É um tema que gera muita discussão, mas eu defendo com convicção: o feminismo é essencial para combater a violência contra as mulheres. Sei que muitas pessoas, inclusive as que se dizem antifeministas, afirmam que não há problema em relação à violência de gênero ou que homens e mulheres são iguais, e por muito tempo eu mesma tive minhas ressalvas. Mas quando a gente olha para os dados, a realidade é cruelmente diferente.
Por que precisamos falar de feminismo para combater a violência?
A gente não pode ignorar a diferença gritante no número de violências entre mulheres e homens. Os dados do Fórum Brasileiro de Segurança Pública são claros e mostram que a violência contra a mulher, como o feminicídio, continua aumentando de forma constante. Não há um “não-problema” quando vemos a vida de tantas mulheres sendo ceifada justamente por serem mulheres.
Essa realidade me fez refletir profundamente. Se temos avanços em sistemas de políticas públicas para mulheres, por que essa violência baseada no gênero continua crescendo?
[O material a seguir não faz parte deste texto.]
-- ==== Sys2Proof/Syntax.lean ====
section
/-! DEFINITION. The instructions: one constructor for each row of spec/opcode_table.json, the values
the ports carry, and the pseudo-instructions of 30_encoding.md R361. -/

namespace Sys2Proof

/-- R320: the sixteen values of `cmd_op`, in the order of their codes. -/
inductive Opcode where
  | nop | clear | writeObj | readObj | deleteHead | deleteN | writeN | readN
  | writeAll | readAll | peekNth | qEmpty | qFull | qOccupied | qFree | reservedF
  deriving DecidableEq, Repr

/-- One row of spec/opcode_table.json each, with the operands the row reads: `n` is `cmd_n`, an
object is `cmd_data`, `wr_data` or `wdata`, and the list of a write burst is its data beats in
order. Fields a row ignores (R310, R311) are not operands. -/
inductive Instr where
  -- ring_buffer_controller (format HDR)
  | nop
  | clear
  | writeObj (d : Nat)
  | readObj
  | deleteHead
  | deleteN (n : Nat)
  | writeN (n : Nat) (ds : List Nat)
  | readN (n : Nat)
  | writeAll (n : Nat) (ds : List Nat)
  | readAll (n : Nat)
  | peekNth (n : Nat)
  | qEmpty
  | qFull
  | qOccupied
  | qFree
  | reservedF
  -- sync_fifo (format SF_CTL)
  | sfIdle
  | sfPush (d : Nat)
  | sfPop
  | sfPushPop (d : Nat)
  | sfClear
  -- async_fifo (formats AF_W and AF_R)
  | afWidle
  | afPush (d : Nat)
  | afRidle
  | afPop
  deriving DecidableEq, Repr

/-- What one port presents: the RBC's packed header `HDR` with the `cmd_data` beside it and the data
beats that follow (R301, R302), SF's control vector with `wr_data` (R303), AF's `winc` with `wdata`,
AF's `rinc` (R304). The four ports are separate, so the port is part of the value: the same bits
mean different instructions on different ports. -/
inductive PortWord where
  | hdr (w : Nat) (data : Nat) (beats : List Nat)
  | sfCtl (w : Nat) (data : Nat)
  | afW (w : Nat) (data : Nat)
  | afR (w : Nat)
  deriving DecidableEq, Repr

/-- R361: the pseudo-instructions of the command-program syntax. -/
inductive Pseudo where
  | push (d : Nat)
  | pop
  | drop
  | peek
  | flush
  | drain
  deriving DecidableEq, Repr

end Sys2Proof
end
Por que o Estado brasileiro ainda encontra dificuldade em alcançar e proteger essas mulheres que são vítimas, a maioria delas empobrecidas e, em grande parte, mulheres negras? É uma falha que precisa ser encarada de frente.
Igualdade vs. Equidade: Qual a diferença para as políticas públicas?
Não basta apenas falar de igualdade, é preciso agir com equidade. Por muito tempo, o feminismo focou na igualdade, o que é fundamental, mas a equidade vai além. Ela nos lembra que não podemos fazer uma política pública tratando todo mundo como se estivessem no mesmo lugar. É preciso dar condições às pessoas conforme aquilo que elas realmente precisam.
É por isso que eu trago a importância do feminismo interseccional, principalmente quando a gente discute políticas públicas. Ele nos ajuda a entender que as políticas devem levar em conta as diferentes realidades das mulheres. Não dá para criar uma política para “mulheres” sem pensar na especificidade de uma mulher da periferia, de uma mulher negra, que enfrenta outras dificuldades no dia a dia. A violência de gênero me atinge de uma forma, mas qual é a violência de gênero que atinge uma mulher negra na periferia? Essas diferenças são cruciais para a construção de políticas públicas que realmente funcionem e protejam a todas.
Em resumo
- A violência contra a mulher, como o feminicídio, continua aumentando no Brasil, segundo o Fórum Brasileiro de Segurança Pública.
- O feminismo é defendido como essencial para combater essa violência, refutando a ideia de que não há um problema de gênero.
- É crucial ir além da igualdade e focar na equidade, criando políticas públicas que considerem as realidades diversas das mulheres.
- O feminismo interseccional é fundamental para que as políticas alcancem mulheres em situações específicas, como as da periferia ou as mulheres negras.
Perguntas frequentes
O que é feminismo interseccional?
É uma abordagem do feminismo que reconhece que as mulheres têm experiências diferentes de opressão e privilégio, baseadas em raça, classe, sexualidade, deficiência, entre outros fatores.
Por que a equidade é mais importante que a igualdade em políticas públicas para mulheres?
A igualdade trata todos da mesma forma, enquanto a equidade dá a cada um o que precisa para alcançar resultados justos. Para mulheres em situações de vulnerabilidade, políticas equitativas são essenciais para superar barreiras específicas.
Onde encontrar dados sobre violência contra a mulher no Brasil?
O Fórum Brasileiro de Segurança Pública (FBSP) e o Instituto de Pesquisa Econômica Aplicada (IPEA) são fontes confiáveis que publicam relatórios e estatísticas sobre o tema.